Single-particle tracking

This page describes the basic usage of Xsuite to perform tracking simulations. Instructions on how to install Xsuite are provided in the dedicated installation page.

A simple example

A simple tracking simulation can be configured and executed with the following python code. More details on the different steps will be discussed in the following section.

import numpy as np

import xobjects as xo
import xtrack as xt
import xpart as xp

## Generate a simple line
line = xt.Line(
    elements=[xt.Drift(length=2.),
              xt.Multipole(knl=[0, 1.], ksl=[0,0]),
              xt.Drift(length=1.),
              xt.Multipole(knl=[0, -1.], ksl=[0,0])],
    element_names=['drift_0', 'quad_0', 'drift_1', 'quad_1'])

## Choose a context
context = xo.ContextCpu()         # For CPU
# context = xo.ContextCupy()      # For CUDA GPUs
# context = xo.ContextPyopencl()  # For OpenCL GPUs

## Transfer lattice on context and compile tracking code
tracker = xt.Tracker(_context=context, line=line)

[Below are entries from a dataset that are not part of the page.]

/-- The home trunk proposes a generation (R442): its own answer comes at once. -/
def Dev.propose (d : Dev) (bytes : Bytes) (gen : Nat) (second : Bool) : Dev :=
  let g := groupDef bytes
  let own := d.get 0x3100_01
  let d := d.modRed fun r => { r with lastGen := insertKey g.group gen r.lastGen
                                      setup := some { bytes := bytes, gen := gen, second := second, began := d.now } }
  let rest := (d.boxTrunks g.origin g.extent).filter (· != own)
  let d := d.tellBox rest (ctlBytes 1 0 g.group gen 0 0 0 bytes) id
  let (d, op, reason, nak, q) := d.takeSetup bytes gen own
  d.modSetup fun x => if op = 2 then { x with acks := x.acks ++ [own], quarantine := max x.quarantine q }
                      else { x with naks := x.naks ++ [(own, reason, nak)] }

/-- Have all trunks of the box answered? -/
def Dev.allAnswered (d : Dev) (x : HomeSetup) : Bool :=
  let g := groupDef x.bytes
  (d.boxTrunks g.origin g.extent).all fun t => x.acks.contains t || x.naks.any (·.1 = t)

/-- What the home trunk does once its setup has answers (R444): commit, propose once more, or fail. -/
def Dev.judgeSetup (d : Dev) (missing : Bool) : Dev :=
  match d.tk.red.setup with
  | none => d
  | some x =>
    if !missing && !d.allAnswered x then d
    else if !missing && x.naks.isEmpty then d.commitSetup x
    else
      let d := d.abortAcked x
      let n := x.naks.headD (0, 0, 0)
      if !missing && !x.second && x.naks.all (·.2.1 = 5) then
        let d := d.propose x.bytes ((highestGen (x.naks.map (·.2.2)) + 1) % 256) true
        match d.tk.red.setup with
        | some y =>
          if !d.allAnswered y then d
          else if y.naks.isEmpty then d.commitSetup y
          else let n := y.naks.headD (0, 0, 0); (d.abortAcked y).endSetup y true 0 n.2.1 n.1
        | none => d
      else if x.naks.isEmpty then
        let u (sub : Nat) : Nat := (Config.unstated (key 0x3206 sub) d.now).toNat
        d.endSetup x true (u 7) (u 8) (u 9)
      else d.endSetup x true (Config.unstated 0x3206_07 d.now).toNat n.2.1 n.1

/-- GROUP_SETUP (R441): the write at the home trunk. -/
def Dev.groupSetupAns (d : Dev) (bs : Bytes) : Ans :=
  let g := groupDef bs
  if !d.defOk g then fail d .range
  else if (d.slotOf g.group [1, 2]).isSome then fail d .state
  else if d.tk.red.setup.isSome then fail d .busy
  else
    let last := (lookupKey g.group d.tk.red.lastGen).getD 0
    ok (((d.pendRes 0x3206).propose bs ((last + 1) % 256) false).judgeSetup false)

/-- GROUP_SETUP (R441). -/
def execGroupSetup (e : Env) (data : Bytes) (s : State) : Host.Outcome State Fault Refusal :=
  s.onTrunk fun d => d.serveDomain e 0x3202 0 data Dev.groupSetupAns

/-- Is a message an answer to the setup at work? -/
def Dev.answersSetup (d : Dev) (m : GroupCtl) : Bool :=
  d.tk.red.setup.any fun x =>
    (groupDef x.bytes).group = m.group && x.gen = m.generation && !x.acks.contains m.sender && !x.naks.any (·.1 = m.sender)

/-- SETUP_ACK (R444). -/
def execSetupAck (m : GroupCtl) (s : State) : Host.Outcome State Fault Refusal :=
  s.onTrunk fun d =>
    if !d.answersSetup m then d
    else (d.modSetup fun x => { x with acks := x.acks ++ [m.sender], quarantine := max x.quarantine m.quarantine }).judgeSetup
      false

/-- SETUP_NAK (R444). -/
def execSetupNak (m : GroupCtl) (s : State) : Host.Outcome State Fault Refusal :=
  s.onTrunk fun d =>
    if !d.answersSetup m then d
    else (d.modSetup fun x => { x with naks := x.naks ++ [(m.sender, m.reason, m.nakGen)] }).judgeSetup false

/-- SETUP_TIMEOUT (R444). -/
def execSetupTimeout (s : State) : Host.Outcome State Fault Refusal :=
  s.onTrunk fun d =>
    match d.tk.red.setup with
    | some x => if d.now < x.began + d.get 0x3201_03 then d else d.judgeSetup true
    | none => d

/-- GROUP_TEARDOWN (R449): the write at the home trunk. -/
def Dev.groupTeardownAns (d : Dev) (v : Nat) : Ans :=
  let own := d.get 0x3100_01
  match d.slotOf (v % 4096) [2] with
  | none => fail d .state
  | some n =>
    if d.get (slotKey n 5) != own then fail d .state
    else
      let gen := d.get (slotKey n 3)
      let w := firstWindow (d.get (slotKey n 8)) (d.get (slotKey n 9)) (d.now + d.get 0x3201_02)
      ok (d.tellBox (d.boxTrunks (d.get (slotKey n 6)) (d.get (slotKey n 7))) (ctlBytes 6 0 (v % 4096) gen 0 w 0 [])
        fun d => d.takeTeardown (v % 4096) gen w)

/-- GROUP_TEARDOWN (R449). -/
def execGroupTeardown (e : Env) (group : Nat) (s : State) : Host.Outcome State Fault Refusal :=
  s.onTrunk fun d => d.serveWrite e 0x3203 0 group fun d v _ => d.groupTeardownAns v

/-- Has the last window of a slot been reduced, or its lag passed (R450)? A group torn down at window 0 had none. -/
def Dev.lastDone (d : Dev) (n : Nat) : Bool :=
  let w := d.get (slotKey n 0xB)
  w = 0xFFFFFFFF || (d.slot n).through.any (w ≤ ·) || d.groupTime n w + d.get (slotKey n 0xE) ≤ d.now

/-- QUARANTINE_START (R450, R35). -/
def execQuarantineStart (slot : Nat) (s : State) : Host.Outcome State Fault Refusal :=
  s.onTrunk fun d =>
    if slot < 64 && d.slotState slot = 3 && d.lastDone slot then
      ((d.setSlot slot 4).staleRes (0x3250 + slot)).staleRes (0x4140 + slot)
    else d

/-- QUARANTINE_END (R450, R453). -/
def execQuarantineEnd (slot : Nat) (s : State) : Host.Outcome State Fault Refusal :=
  s.onTrunk fun d =>
    if slot < 64 && d.slotState slot = 4 && d.get (slotKey slot 0xC) ≤ d.now then
      let d := d.groupRecord (d.get (slotKey slot 2)) (d.get (slotKey slot 3)) 4 0 0 (d.slot slot).members.length
      d.freeSlotNo slot
    else d

/-! ### Membership (R448) -/

/-- A member map changed in its object and in the slot. -/
def Dev.setMembers (d : Dev) (n : Nat) (l : List Member) : Dev :=
  (d.modSlot n fun x => { x with members := l }).setBlob (slotKey n 0x11)
    (mapOfPorts ((l.filter (·.until_.isNone)).map (·.port)))

/-- A write to `MemberChange` (R448): a JOIN or a LEAVE. -/
def Dev.memberAns (d : Dev) (v : Nat) : Ans :=
  let op := field v 39 36
  let group := field v 35 24
  let leaf := v % 2 ^ 20
  let port := leaf % 256
  if op != 1 && op != 2 then fail d .range
  else if leaf / 256 != d.get 0x3100_01 then fail d .state
  else match d.slotOf group [2] with
  | none => fail d .state
  | some n =>
    let w := firstWindow (d.get (slotKey n 8)) (d.get (slotKey n 9)) (d.now + d.get 0x3201_02)
    let rest := (d.slot n).members.filter (fun m => m.port != port || m.until_.isSome)
    let old := (d.slot n).members.find? (fun m => m.port = port && m.until_.isNone)
    if op = 1 then
      let l := sortBy (fun a b => a.port ≤ b.port) (rest ++ [{ port := port }])
      ok ((((d.setMembers n l).readJoined n port).digestJoined n port).queueChanges [d.bindOf n port w])
    else
      let l := sortBy (fun (a b : Member) => a.port ≤ b.port)
        (rest ++ (old.map fun m => { m with until_ := some w }).toList)
      ok ((d.setMembers n l).queueChanges [d.unbindOf n port w false])

/-- JOIN (R448). -/
def execJoin (e : Env) (group leafId : Nat) (s : State) : Host.Outcome State Fault Refusal :=
  s.onTrunk fun d => d.serveWrite e 0x3204 0 (2 ^ 36 + group % 4096 * 2 ^ 24 + leafId % 2 ^ 20) fun d v _ => d.memberAns v

/-- LEAVE (R448). -/
def execLeave (e : Env) (group leafId : Nat) (s : State) : Host.Outcome State Fault Refusal :=
  s.onTrunk fun d => d.serveWrite e 0x3204 0 (2 ^ 37 + group % 4096 * 2 ^ 24 + leafId % 2 ^ 20) fun d v _ => d.memberAns v

/-! ### The reference window (R275, R9, R415) -/

/-- The slot of the group with the lowest ID among those the trunk serves (R275). -/
def Dev.reference (d : Dev) : Option Nat :=
  (slotNos.filter (d.slotState · != 0)).foldl (fun best n => match best with
    | some b => if d.get (slotKey n 2) < d.get (slotKey b 2) then some n else some b
    | none => some n) none

/-- The window of the reference group that has last closed. -/
def Dev.referenceWindow (d : Dev) : Option Nat :=
  d.reference.bind fun n =>
    if d.now < d.get (slotKey n 8) then none else some ((d.now - d.get (slotKey n 8)) / (8 * max 1 (d.get (slotKey n 9))))

/-- Is this tick a window boundary of the trunk (R9): a latch tick of the reference window, one that a step of FleetTime has
moved included (R96)? Where no group is served there is no window, and every tick is one. -/
def Dev.trunkBoundary (d : Dev) : Bool :=
  match d.reference with
  | none => true
  | some n => d.latchTick (d.get (slotKey n 8)) (8 * max 1 (d.get (slotKey n 9)))

/-- FENCE_APPLY (R415): the fence objects written take effect at a boundary. -/
def execFenceApply (s : State) : Host.Outcome State Fault Refusal :=
  s.onTrunk fun d =>
    if !d.trunkBoundary then d
    else
      let d := d.tk.fab.fences.foldl (fun (d : Dev) (x : Nat × Nat) => d.set x.1 x.2) d
      let d := match d.tk.fab.fenceBlob with
        | some b => d.setBlob 0x3127_00 b
        | none => d
      d.modFab fun f => { f with fences := [], fenceBlob := none }

/-! ### The batch of a reference window (R451) -/

/-- The lead schedule of the leaf on a Stem port, as its frames tell (R257). -/
def Dev.leadOf (d : Dev) (port : Nat) : Nat := (lookupKey port d.tk.ing.lead).getD 0

/-- The newest lead frame filed of a leaf. -/
def Dev.leadFrame (d : Dev) (port : Nat) : Option Bytes := lookupKey (4 * port + d.leadOf port) d.tk.ing.last

/-- Does a leaf's lead schedule run with a Start and SnapPeriod, as its newest frame tells (R446)? -/
def Dev.runsWith (d : Dev) (port start period : Nat) : Bool :=
  (d.leadFrame port).any fun f => frLatch f = ft32 (start + 8 * period * frWindow f)

/-- The U64 of a Rebind (R265). -/
def rebindWord (at_ part gen group : Nat) : Nat := at_ * 2 ^ 32 + part * 2 ^ 24 + gen * 2 ^ 16 + group

/-- A change is issued at a window (R446, R449): the writes to its leaf, and the change that must follow. -/
def Dev.issue (d : Dev) (c : Change) : Dev × Option Change :=
  let s := d.leadOf c.port
  let w (d : Dev) (sub len v : Nat) : Dev := d.writeLeaf c.port (0x2701 + s) sub len v
  if c.second then
    let d := w (w (w (w (w (w d 3 8 c.start) 2 4 c.period) 0x0A 2 c.group) 0x0B 1 c.gen) 0x0C 1 c.part) 1 1 1
    (d, none)
  else if c.bind && !d.runsWith c.port c.start c.period then
    let after := match d.leadFrame c.port with
      | some f => expandFt d.now (frLatch f) + 8 * natAt f 24 4
      | none => d.now
    (w d 1 1 0, some { c with second := true, after := after })
  else (w d 0x0D 8 (rebindWord c.at_ c.part c.gen c.group), none)

/-- A change's window, brought forward where its latch has passed (R451). -/
def Dev.dueAt (d : Dev) (c : Change) : Nat :=
  if c.start + 8 * c.period * c.at_ ≤ d.now then firstWindow c.start c.period (d.now + d.get 0x3201_02) else c.at_

/-- The member that a binding change names has its window; the leaf is in transition (R425, R452). -/
def Dev.noteIssued (d : Dev) (c : Change) : Dev :=
  let d := if c.bind && d.holds c.slot c.group [2] then
      d.modSlot c.slot fun x => { x with members := x.members.map fun m =>
        if m.port = c.port && m.until_.isNone then { m with from_ := some c.at_ } else m }
    else d
  let t : Trans := ⟨c.port, c.group, c.gen, c.start + 8 * c.period * (c.at_ + 4), false⟩
  let d := d.writeLeaf c.port 0x4401 4 1 1
  d.modRed fun r => { r with trans := r.trans.filter (·.port != c.port) ++ [t] }

/-- One change of a batch is issued; a change that must be followed goes to the front of the queue. -/
def Dev.issueOne (d : Dev) (c : Change) : Dev :=
  let c := { c with at_ := d.dueAt c }
  let (d, next) := d.issue c
  let d := if c.second then d else (d.inc 0x3209_04).noteIssued c
  d.modRed fun r => { r with changes := next.toList ++ r.changes }

/-- The changes beyond a batch wait, each counted once (R451). -/
def Dev.deferChanges (d : Dev) (l : List Change) : Dev :=
  let fresh := (l.filter fun c => !c.deferred && !c.second).length
  let d := (d.add 0x3209_05 fresh).flagIf (fresh != 0) 0x3207 4
  d.modRed fun r => { r with changes := l.map fun c => { c with deferred := true } }

/-- CHANGE_BATCH (R451, R452): once per reference window, up to 64 changes in order of arrival, the unbinding ones first,
teardown flushes before them. -/
def execChangeBatch (s : State) : Host.Outcome State Fault Refusal :=
  s.onTrunk fun d =>
    let w := d.referenceWindow
    if w.isSome && w = d.tk.red.lastBatch then d
    else
      let seconds := d.tk.red.changes.filter fun c => c.second && c.after < d.now
      let waitLater := d.tk.red.changes.filter fun c => c.second && !(c.after < d.now)
      let plain := d.tk.red.changes.filter (!·.second)
      let now := plain.take 64
      let d := d.modRed fun r => { r with lastBatch := w, changes := [] }
      let d := d.deferChanges (plain.drop 64)
      let d := d.modRed fun r => { r with changes := waitLater ++ r.changes }
      let d := (now.filter fun c => !c.bind && c.teardown).foldl (fun (d : Dev) c => d.writeLeaf c.port 0x2603 2 1 4) d
      let d := (now.filter (!·.bind)).foldl Dev.issueOne d
      let d := (now.filter (·.bind)).foldl Dev.issueOne d
      let d := seconds.foldl Dev.issueOne d
      d.set 0x3201_09 (d.tk.red.changes.filter (!·.second)).length

/-- Is a leaf in transition (R452)? -/
def Dev.inTransition (d : Dev) (port : Nat) : Bool := d.tk.red.trans.any (·.port = port)

/-- TRANSITION_END (R452, R583). -/
def execTransitionEnd (port : Nat) (s : State) : Host.Outcome State Fault Refusal :=
  s.onTrunk fun d =>
    let done (t : Trans) : Bool := t.port = port && (t.filed || t.end_ ≤ d.now)
    if d.tk.red.trans.any done then
      (d.writeLeaf port 0x4401 4 1 0).modRed fun r => { r with trans := r.trans.filter fun t => !done t }
    else d

/-! ### Fleet triggers (R439, R440) -/

/-- The payload of a Pleach TRIGGER (R440). -/
def triggerBytes (group gen stage id stamp : Nat) : Bytes :=
  leBytes 2 group ++ leBytes 1 gen ++ leBytes 1 stage ++ leBytes 4 id ++ leBytes 8 stamp

/-- A trigger goes out along the line of a stage in both directions, as far as this trunk's reaches ask (R440). -/
def Dev.launchTrigger (d : Dev) (n stage id stamp : Nat) : Dev :=
  let k := stage - 1
  let own := d.get 0x3100_01
  let r := d.reaches (d.get (slotKey n 6)) (d.get (slotKey n 7)) own k
  let m : PMsg := { kind := 0x05, cls := 3, dest := own, source := own, partition := d.get (slotKey n 4)
                    payload := triggerBytes (d.get (slotKey n 2)) (d.get (slotKey n 3)) stage id stamp }
  let d := if r.1 = 0 then d else d.originateDirect (2 * k) m
  if r.2 = 0 then d else d.originateDirect (2 * k + 1) m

## Build particle object on context
n_part = 200
particles = xp.Particles(_context=context,
                        p0c=6500e9,
                        x=np.random.uniform(-1e-3, 1e-3, n_part),
                        px=np.random.uniform(-1e-5, 1e-5, n_part),
                        y=np.random.uniform(-2e-3, 2e-3, n_part),
                        py=np.random.uniform(-3e-5, 3e-5, n_part),
                        zeta=np.random.uniform(-1e-2, 1e-2, n_part),
                        delta=np.random.uniform(-1e-4, 1e-4, n_part),
                        )

## Track (saving turn-by-turn data)
n_turns = 100
tracker.track(particles, num_turns=n_turns,
              turn_by_turn_monitor=True)

## Turn-by-turn data is available at:
tracker.record_last_track.x
tracker.record_last_track.px
# etc...

Step-by-step description

In this sections we will discussed in some more detail the difference steps outlined in the example above.

Getting the Xline machine model

The first step to perform a tracking simulation consists in creating or importing the lattice description of a ring or a beam line.

This is done with the Line class, which allows:

  • creating a lattice directly in python script

  • importing the lattice from a MAD-X model

  • importing the lattice from a set of Sixtrack input files (fort.2, fort.3, etc.)

These three options will be briefly described in the following.

We can create a simple lattice in python as follows:

import xtrack as xt

line = xt.Line(
    elements=[xt.Drift(length=2.),
              xt.Multipole(knl=[0, 1.], ksl=[0,0]),
              xt.Drift(length=1.),
              xt.Multipole(knl=[0, -1.], ksl=[0,0])],
    element_names=['drift_0', 'quad_0', 'drift_1', 'quad_1'])

The lattice can be manipulated in python after its creation. For example we can change the strength of the first quadrupole as follows:

q1 = line.elements[1]
q1.knl = 2.

Importing a MAD-X lattice

Xtrack can import a MAD-X lattice using the cpymad interface of MAD-X.

Assuming that we have a MAD-X script called myscript.madx that creates and manipulates (e.g. matches) a thin sequence called “lhcb1”, we can execute the script using cpymad and import transform the sequence into and Xtrack Line object using the following instructions:

import xtrack as xt
from cpymad.madx import Madx

mad = Madx()
mad.call("mad/lhcwbb.seq")

line = xt.Line.from_madx_sequence(mad.sequence['lhcb1'])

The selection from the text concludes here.